Polícia identifica mais oito vítimas de confrontos no complexo do Alemão
da Folha Online
Mais oito dos 19 mortos na megaoperação no complexo do Alemão (zona norte do Rio) na quarta-feira (27) foram identificados pelo IML (Instituto Médico Legal). Mesmo com a afirmação do governo de que todos as vítimas seriam criminosos, a Polícia Civil não soube informar quais os antecedentes criminais dos mortos identificados.
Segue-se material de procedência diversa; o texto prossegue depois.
-- ==== Sys2Proof/Machine/Vector.lean ====
section
/-! DEFINITION. Vector instructions (17 R360 to R378), latencies of 17 R362. -/

namespace Sys2Proof.Machine

/-- A vector result in `lat`: byte j of vd takes the result's where bit j of q[q] is 1 (06 R137). -/
def vecOp (q : BitVec 3) (d : BitVec 6) (lat : Nat) (x : Ctx → Line) (s : State) : Out :=
  .next (s.putLine d.toNat (x s.cur) (s.cur.rq q) lat)

/-- Element-wise results of two sources, of one, and of two and the old destination. -/
def map2 (w : Nat) (f : Nat → Nat → Nat) (a b : Line) : Line := ofElems w (List.zipWith f (elems w a) (elems w b))
def map1 (w : Nat) (f : Nat → Nat) (a : Line) : Line := ofElems w ((elems w a).map f)
def map3 (w : Nat) (f : Nat → Nat → Nat → Nat) (a b d : Line) : Line :=
  ofElems w (List.zipWith (fun x (p : Nat × Nat) => f x p.1 p.2) (elems w a) ((elems w b).zip (elems w d)))

/-! ## Element results (17 R363, R365); the results are taken modulo 2^W by `ofElems` -/

/-- An element as a signed or unsigned integer. -/
def elemInt (w : Nat) (u : BitVec 1) (x : Nat) : Int := if u = 1 then (x : Int) else signed w x
/-- An integer clamped to the range of an element. -/
def satElem (w : Nat) (u : BitVec 1) (x : Int) : Nat :=
  unsigned w (satTo (intLo (u != 1) w) (intHi (u != 1) w) x).1
def vmulhE (w : Nat) (u : BitVec 1) (a b : Nat) : Nat := unsigned w (elemInt w u a * elemInt w u b / (2 ^ w : Nat))
def vminE (w : Nat) (u : BitVec 1) (a b : Nat) : Nat := if elemInt w u a < elemInt w u b then a else b
def vmaxE (w : Nat) (u : BitVec 1) (a b : Nat) : Nat := if elemInt w u a < elemInt w u b then b else a
def vabsE (w a : Nat) : Nat := unsigned w (signed w a).natAbs
def vnegE (w a : Nat) : Nat := unsigned w (-(a : Int))
def vshlE (w a n : Nat) : Nat := if w ≤ n then 0 else a * 2 ^ n
def vshrE (w a n : Nat) : Nat := if w ≤ n then 0 else a / 2 ^ n
def vsarE (w a n : Nat) : Nat := unsigned w (signed w a / (2 ^ (Nat.min n w) : Nat))
/-- The sum of four products of bytes, added to the old destination. -/
def vdot4E (u : BitVec 1) (a b d : Nat) : Nat :=
  unsigned 32 ((d : Int) + ([0, 1, 2, 3].map fun k =>
    elemInt 8 u (bits a (8 * k + 7) (8 * k)) * elemInt 8 u (bits b (8 * k + 7) (8 * k))).sum)

def vecInt2 (q : BitVec 3) (e : BitVec 2) (d a b : BitVec 6) (lat : Nat) (f : Nat → Nat → Nat → Nat) (s : State) : Out :=
  vecOp q d lat (fun c => map2 (ewidth e) (f (ewidth e)) (c.rv a) (c.rv b)) s
def vecInt1 (q : BitVec 3) (e : BitVec 2) (d a : BitVec 6) (f : Nat → Nat → Nat) (s : State) : Out :=
  vecOp q d 2 (fun c => map1 (ewidth e) (f (ewidth e)) (c.rv a)) s

def execVadd (q : BitVec 3) (e : BitVec 2) (d a b : BitVec 6) (s : State) : Out :=
  vecInt2 q e d a b 2 (fun _ x y => x + y) s
def execVsub (q : BitVec 3) (e : BitVec 2) (d a b : BitVec 6) (s : State) : Out :=
  vecInt2 q e d a b 2 (fun w x y => x + (2 ^ w - y)) s
def execVadds (q : BitVec 3) (e : BitVec 2) (d a b : BitVec 6) (u : BitVec 1) (s : State) : Out :=
  vecInt2 q e d a b 2 (fun w x y => satElem w u (elemInt w u x + elemInt w u y)) s
def execVsubs (q : BitVec 3) (e : BitVec 2) (d a b : BitVec 6) (u : BitVec 1) (s : State) : Out :=
  vecInt2 q e d a b 2 (fun w x y => satElem w u (elemInt w u x - elemInt w u y)) s
def execVmul (q : BitVec 3) (e : BitVec 2) (d a b : BitVec 6) (s : State) : Out :=
  vecInt2 q e d a b 5 (fun _ x y => x * y) s
def execVmulh (q : BitVec 3) (e : BitVec 2) (d a b : BitVec 6) (u : BitVec 1) (s : State) : Out :=
  vecInt2 q e d a b 5 (fun w x y => vmulhE w u x y) s
def execVdot4 (q : BitVec 3) (d a b : BitVec 6) (u : BitVec 1) (s : State) : Out :=
  vecOp q d 5 (fun c => map3 32 (vdot4E u) (c.rv a) (c.rv b) (c.rv d)) s
def execVmin (q : BitVec 3) (e : BitVec 2) (d a b : BitVec 6) (u : BitVec 1) (s : State) : Out :=
  vecInt2 q e d a b 2 (fun w x y => vminE w u x y) s
def execVmax (q : BitVec 3) (e : BitVec 2) (d a b : BitVec 6) (u : BitVec 1) (s : State) : Out :=
  vecInt2 q e d a b 2 (fun w x y => vmaxE w u x y) s
def execVabs (q : BitVec 3) (e : BitVec 2) (d a : BitVec 6) (s : State) : Out := vecInt1 q e d a vabsE s
def execVneg (q : BitVec 3) (e : BitVec 2) (d a : BitVec 6) (s : State) : Out := vecInt1 q e d a vnegE s
def execVpopc (q : BitVec 3) (e : BitVec 2) (d a : BitVec 6) (s : State) : Out := vecInt1 q e d a popcN s
def execVclz (q : BitVec 3) (e : BitVec 2) (d a : BitVec 6) (s : State) : Out := vecInt1 q e d a clzN s

/-! Logic on all bytes (17 R364). -/

def execVand (q : BitVec 3) (d a b : BitVec 6) (s : State) : Out := vecOp q d 2 (fun c => c.rv a &&& c.rv b) s
def execVor (q : BitVec 3) (d a b : BitVec 6) (s : State) : Out := vecOp q d 2 (fun c => c.rv a ||| c.rv b) s
def execVxor (q : BitVec 3) (d a b : BitVec 6) (s : State) : Out := vecOp q d 2 (fun c => c.rv a ^^^ c.rv b) s
def execVandn (q : BitVec 3) (d a b : BitVec 6) (s : State) : Out := vecOp q d 2 (fun c => c.rv a &&& ~~~c.rv b) s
Nesta sexta-feira o governador do Rio, Sérgio Cabral (PMDB), defendeu a ação e disse que esse tipo de operação sempre traz "estresse" para as comunidades. Dezenas de pessoas ficaram feridas com balas perdidas e cerca de 4.700 alunos de escolas da região ficaram sem aula por conta dos conflitos.
A megaoperação realizada contou com 1.350 homens das polícias Civil e Militar e da FNS (Força Nacional de Segurança). Foi a maior mobilização de policiais para combate ao tráfico em uma área do Rio. A justificativa para a ação foi o cumprimento de mandados de prisão na região do complexo, além da apreensão de drogas e armas.
As famílias das vítimas dos confrontos acusaram a polícia de ter matado inocentes e feridos já sem possibilidade de reação. Três adolescentes de 13, 14 e 16 anos estão na lista oficial dos mortos por policiais.
Na quinta-feira o IML identificou nove dos 19 mortos. Foram identificados Bruno de Paula Gonçalves, 20, Bruno Rodrigues Alves, 21, Bruno Vianna Alcântara, 22, D. S. L., 14, Emerson Goulart, 26, Geraldo Batista Ribeiro, 41, José da Silva Farias Júnior, 18, L. S. G., 13, e M. V. S., 16.
Nesta sexta-feira foram identificados mais oito vítimas: Marcelo Luiz Madeira, 27, Paulo Eduardo dos Santos,18, Alexandro José de Almeida, Jairo César da Silva Caetano, 28, Rafael Bernardino da Silva, 20, Luiz Eduardo Severo Madeira, 35, Uanderson Gandra Ferreira, 27, e Kleber Mendes.